Sen. Elizabeth Warren (D-Mass.) responded to critics characterizing her presidential campaign as “angry” by saying they’re right.
“Over and over, we are told that women are not allowed to be angry,” she said in a campaign fundraising email sent Friday. “It makes us unattractive to powerful men who want us to be quiet.”
The 2020 hopeful appeared to be hitting back at one of her Democratic opponents, former Vice President Joe Biden, who asserted in a recent Medium post that Warren is emblematic of “an angry unyielding viewpoint that has crept into our politics.”
“Well, I am angry and I own it,” Warren wrote. “I’m angry on behalf of everyone who is hurt by Trump’s government, our rigged economy, and business as usual.”
Warren in new fundraising email: “I am angry and I own it” — doesn’t name Biden, just like his Medium post didn’t mention her. pic.twitter.com/6o0gZUftio
— Greg Krieg (@GregJKrieg) November 8, 2019
The skirmish began at the start of the month when Warren said in Iowa that Biden was “running in the wrong presidential primary.” The remark was spurred by his skepticism of her more than $20 trillion “Medicare for All” plan.
In Biden’s essay published online Tuesday, he did not name Warren, but made clear he was responding to her remark.
“Some call it the ‘my way or the highway’ approach to politics,” he wrote. “But it’s worse than that. It’s condescending to the millions of Democrats who have a different view.”

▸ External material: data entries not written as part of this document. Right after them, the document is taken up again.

-- ==== Sys2Proof/Machine/Control.lean ====
section
/-! DEFINITION. The HysteresisGate, the toggle throttle and the loop's state machine (43_hysteresis_gate.md), and the event
TICK, "a single ordered pipeline" of gate and PID (44 R230). -/

namespace Sys2Proof.Machine

/-- R212: the two decisions, both comparisons strict. -/
def gateDecision (c : Config) (active : Bool) (delta : Int) : GateAnswer :=
  if !active && decide (c.hystOnThr < fxSub c 0 delta) then .turnOn
  else if active && decide (c.hystOffThr < delta) then .turnOff
  else .noOp

/-- R210, R211, R213: `gate(mode, active, cur, tgt)`. -/
def gate (c : Config) (mode : Mode) (active : Bool) (cur tgt : Int) : GateAnswer :=
  match mode with
  | .heat => gateDecision c active (fxSub c cur tgt)
  | .cool => gateDecision c active (fxSub c tgt cur)
  | .dry | .fan | .auto => .noOp

/-- R214: `throttle_ok(now)`. -/
def throttleOk (now : Time) (s : State) : Bool :=
  decide (s.cfg.toggleMinMs.toNat ≤ el now s.st.lastToggleAt)

/-- R215: the Store after an accepted toggle. -/
def storeToggle (p : Power) (now : Time) (st : Store) : Store :=
  { st with lastToggleAt := now, want := { st.want with power := some p } }

/-- R215: an accepted turn-on. -/
def toggleOn (now : Time) (s : State) : State :=
  { s with
    st := storeToggle .on now s.st
    loop := onFlip s.cfg s.st.status.roomTemperature now { s.loop with active := true } }.emit .turnOn

/-- R215: an accepted turn-off, a disable event. -/
def toggleOff (now : Time) (s : State) : State :=
  { s with
    st := storeToggle .off now s.st
    loop := onFlip s.cfg s.st.status.roomTemperature now (disableEvent s.cfg { s.loop with active := false }) }.emit
      .turnOff

/-- R215: `toggle(g, now)`; a request that the throttle defers is not remembered. -/
def toggle (g : GateAnswer) (now : Time) (s : State) : State :=
  match g with
  | .noOp => s
  | .turnOn => if throttleOk now s then toggleOn now s else s.emit (.toggleDeferred .turnOn)
  | .turnOff => if throttleOk now s then toggleOff now s else s.emit (.toggleDeferred .turnOff)

/-- 44 R234: the PID evaluates only in Active, and only in a mode that has a direction. -/
def pidRuns (mode : Mode) (s : State) : Bool :=
  s.loop.active && (decide (mode = .heat) || decide (mode = .cool))

/-- 44 R230, R239: evaluate, project, and adapt in the gradient variant. -/
def pidStep (cur : Int) (dtMs : Nat) (now : Time) (s : State) : State :=
  let l := evaluate s.cfg cur dtMs s.loop
  let s := { s with loop := { l with corrected := project s.cfg l l.lastOutput } }
  match s.cfg.pidVariant with
  | .gradient => adapt now s
  | .fixedDiscrete => s

/-- 44 R240: the neutral output. -/
def pidNeutral (s : State) : State := { s with loop := { s.loop with corrected := s.loop.target } }

/-- 44 R238: the corrected setpoint goes into the Store as local intent. -/
def writeBack (s : State) : State :=
  { s with st := { s.st with want := { s.st.want with temperature := some s.loop.corrected } } }

/-- 44 R230: TICK from the direction on, for the mode and the room temperature it reads; `dtMs` is the time step. -/
def control (dtMs : Nat) (now : Time) (s : State) : State :=
  let mode := s.st.modeNow
  let cur := s.st.status.roomTemperature
  let s := { s with loop := updateDirection s.cfg mode s.loop }
  let s := toggle (gate s.cfg mode s.loop.active cur s.loop.target) now s
  writeBack (if pidRuns mode s then pidStep cur dtMs now s else pidNeutral s)

/-- 44 R230, R231: `TICK @now`; before any room temperature it only records its time. -/
def execTick (now : Time) (s : State) : Host.Outcome State Fault Refusal :=
  let dtMs := timeStep s.cfg now s.loop.lastTickAt
  let s := { s with loop := { s.loop with lastTickAt := now } }
  .next (if s.st.haveRoomTemp then control dtMs now s else s)

end Sys2Proof.Machine
end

Biden, who has proposed expanding the Obama-era Affordable Care Act, went on to make his case for the plan, stating it is among “the most progressive, transformational ideas in this campaign ― and I can get them done.”
“My health care plan expands coverage, lowers costs, lowers drug costs, allows people to keep their private insurance and won’t raise taxes on the middle class,” he added. “I think it’s the best plan.”
When his plan was unveiled in July, Biden noted that it would cover “more than an estimated 97 percent of Americans,” meaning roughly 10 million people could end up without insurance.
Warren says her universal coverage proposal would be funded through hiking taxes on businesses and the rich, though its enormous price tag has raised doubts over her assurance that it won’t impact the middle class. Biden’s campaign has dismissed the plan as a work of “mathematical gymnastics.”